O caminhão, entretanto, continua tendo papel importante no sistema logístico, especialmente pela flexibilidade e pela capacidade de chegar diretamente às propriedades e regiões sem acesso ferroviário. O problema, na avaliação de Cabrera, está na utilização do modal rodoviário em longas distâncias, o que eleva os custos e torna o sistema mais suscetível a congestionamentos, paralisações e outros gargalos.
Ferrogrão pode aliviar a BR-163
Na entrevista, Cabrera citou a expansão da Ferroeste em direção a Maracaju como uma alternativa para retirar caminhões das rodovias e ampliar o transporte ferroviário até Paranaguá. Também defendeu a implantação da Ferrogrão, projeto de aproximadamente 933 quilômetros destinado ao escoamento da produção agrícola pelo Arco Norte.
O ex-ministro criticou o tempo de discussão em torno da Ferrogrão, que, segundo ele, se estende há cerca de 12 anos, além das disputas judiciais relacionadas a questões ambientais envolvendo o Parque Nacional do Jamanxim.
De acordo com os dados apresentados por Cabrera, o trecho da ferrovia passaria pela margem da unidade de conservação e ocuparia cerca de 0,05% de uma área superior a 850 mil hectares.

Modal ferroviário é mais econômico e menos poluente que o rodoviário.
Para o ex-ministro, a demora na implantação do projeto contrasta com o ritmo de expansão ferroviária de outros países. Como exemplo, citou a China, que, segundo ele, teria construído cerca de 60 mil quilômetros de ferrovias no mesmo período de 12 anos.
A expectativa defendida por Cabrera é que a Ferrogrão possa reduzir entre 20% e 30% o tráfego de caminhões na BR-163. O impacto seria especialmente relevante para Mato Grosso, cuja produção de grãos percorre grandes distâncias até os corredores de exportação.
Além da redução dos custos logísticos, a transferência de parte das cargas para os trilhos poderia diminuir o fluxo de caminhões, o desgaste das rodovias e a pressão sobre o sistema de transporte durante o período de safra.
Infraestrutura também é agenda ambiental
A defesa das ferrovias feita por Cabrera não se limita à questão econômica. O ex-ministro relaciona a mudança da matriz de transporte também à redução das emissões de gases de efeito estufa.
Conforme os números apresentados na entrevista, o transporte rodoviário emitiria cerca de 85% mais dióxidos de carbono do que o ferroviário, além de apresentar custo quase duas vezes maior em determinadas rotas.
Na avaliação de Cabrera, as metas de redução das emissões de carbono precisam estar acompanhadas de investimentos em infraestrutura capazes de produzir resultados concretos.
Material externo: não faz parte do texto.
theorem keep_raise {β ρ : Bool} {z : State} (s : State) (page : Nat) (i : Nat) (hK : Keep β ρ z s) :
    Keep β ρ z (State.raise s page i) := by
  unfold State.raise; grind (ematch := 40) (gen := 40) (splits := 40) [keep_raiseBits]

theorem keep_clearInt {β ρ : Bool} {z : State} (s : State) (page : Nat) (v : Word) (hK : Keep β ρ z s) :
    Keep β ρ z (State.clearInt s page v) := by
  unfold State.clearInt; grind (ematch := 40) (gen := 40) (splits := 40) [keep_setReg, keep_blockInt]

theorem keep_setEnable {β ρ : Bool} {z : State} (s : State) (page : Nat) (v : Word) (hK : Keep β ρ z s) :
    Keep β ρ z (State.setEnable s page v) := by
  unfold State.setEnable; grind (ematch := 40) (gen := 40) (splits := 40) [keep_setReg, keep_blockInt]

theorem keep_count {β ρ : Bool} {z : State} (s : State) (page : Nat) (off : Nat) (i : Nat) (hK : Keep β ρ z s) :
    Keep β ρ z (State.count s page off i) := by
  unfold State.count; grind (ematch := 40) (gen := 40) (splits := 40) [keep_bump, keep_raise]

theorem keep_clearCounters {β ρ : Bool} {z : State} (s : State) (a : Nat) (hK : Keep β ρ z s) : Keep β ρ z (s.clearCounters a) :=
  keep_mk hK rfl rfl ⟨rfl, rfl, rfl, rfl, rfl, rfl, rfl, rfl⟩ (tables_regsMap (rising_filter _))

theorem keep_at_ {β ρ : Bool} {z : State} (s : State) (t : Nat) (hK : Keep β ρ z s) : Keep β ρ z (s.at_ t) := by
  unfold Keep State.at_ at *; grind

theorem keep_fresh {β ρ : Bool} {z : State} (s : State) (hK : Keep β ρ z s) :
    Keep β ρ z (State.fresh s).2 := by
  unfold State.fresh; grind (ematch := 40) (gen := 40) (splits := 40) [keep_mk]

theorem keep_setHost {β ρ : Bool} {z : State} (s : State) (p : Nat) (m : Mem) (hm : m.wf = true) (hK : Keep β ρ z s) :
    Keep β ρ z (s.setHost p m) := by
  unfold Keep State.setHost at *; grind

theorem keep_setPort {β ρ : Bool} {z : State} (s : State) (p : Nat) (v : Port) (hK : Keep β ρ z s) :
    Keep β ρ z (State.setPort s p v) := by
  unfold State.setPort; grind (ematch := 40) (gen := 40) (splits := 40) [keep_mk]

theorem keep_fillTokens {β ρ : Bool} {z : State} (s : State) (p : Nat) (hK : Keep β ρ z s) :
    Keep β ρ z (State.fillTokens s p) := by
  unfold State.fillTokens; grind (ematch := 40) (gen := 40) (splits := 40) [keep_setPort, keep_mk]

theorem keep_fullTokens {β ρ : Bool} {z : State} (s : State) (p : Nat) (hK : Keep β ρ z s) :
    Keep β ρ z (State.fullTokens s p) := by
  unfold State.fullTokens; grind (ematch := 40) (gen := 40) (splits := 40) [keep_setPort, keep_mk]

theorem keep_hostWrite {β ρ : Bool} {z : State} (s : State) (p a : Nat) (bs : List Byte) {w : State} (hw : Keep β ρ z w) {t : State}
    (e : s.hostWrite p a bs = some t) (hK : Keep β ρ z s) : Keep β ρ z t := by
  have hw : (s.host p).wf = true := by unfold Keep at hK; unfold State.host; grind
  unfold State.hostWrite at e; grind (ematch := 40) (gen := 40) (splits := 40) [keep_mk, keep_foldl, keep_setHost, Mem.wf_wrBytes]

theorem keep_hostPut {β ρ : Bool} {z : State} (s : State) (p : Nat) (a : Nat) (bs : List Byte) (hK : Keep β ρ z s) :
    Keep β ρ z (State.hostPut s p a bs) := by
  unfold State.hostPut; grind (ematch := 40) (gen := 40) (splits := 40) [→ keep_hostWrite]

theorem keep_setRecord {β ρ : Bool} {z : State} (s : State) (table : Nat) (idx : Nat) (r : List Word) (hK : Keep β ρ z s) :
    Keep β ρ z (State.setRecord s table idx r) := by
  unfold State.setRecord; grind (ematch := 40) (gen := 40) (splits := 40) [keep_mk, tables_tbl]

theorem keep_workWrite {β ρ : Bool} {z : State} (s : State) (tenant : Nat) (p : Nat) (a : Nat) (bs : List Byte) {w tK : State} (_hw : Keep β ρ z w) (eK : State.workWrite s tenant p a bs = .ok tK) (hK : Keep β ρ z s) :
    Keep β ρ z tK := by
  unfold State.workWrite at eK; grind (ematch := 40) (gen := 40) (splits := 40) [→ keep_hostWrite]

theorem keep_setRunning {β ρ : Bool} {z : State} (s : State) (id : Nat) (hK : Keep β ρ z s) :
    Keep β ρ z (State.setRunning s id) := by
  unfold State.setRunning; grind (ematch := 40) (gen := 40) (splits := 40) [keep_mk]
Nesse contexto, a ampliação da Ferroeste e a implantação da Ferrogrão foram apresentadas por ele como projetos que podem contribuir simultaneamente para a eficiência logística e a descarbonização do transporte de cargas.
A mensagem central da entrevista é que a modernização da logística brasileira precisa ser tratada também como uma agenda econômica e ambiental. Para Cabrera, colocar mais cargas sobre os trilhos significa reduzir custos, preservar a competitividade do produtor, aliviar a pressão sobre as rodovias e tornar mais eficiente e sustentável o escoamento da produção brasileira.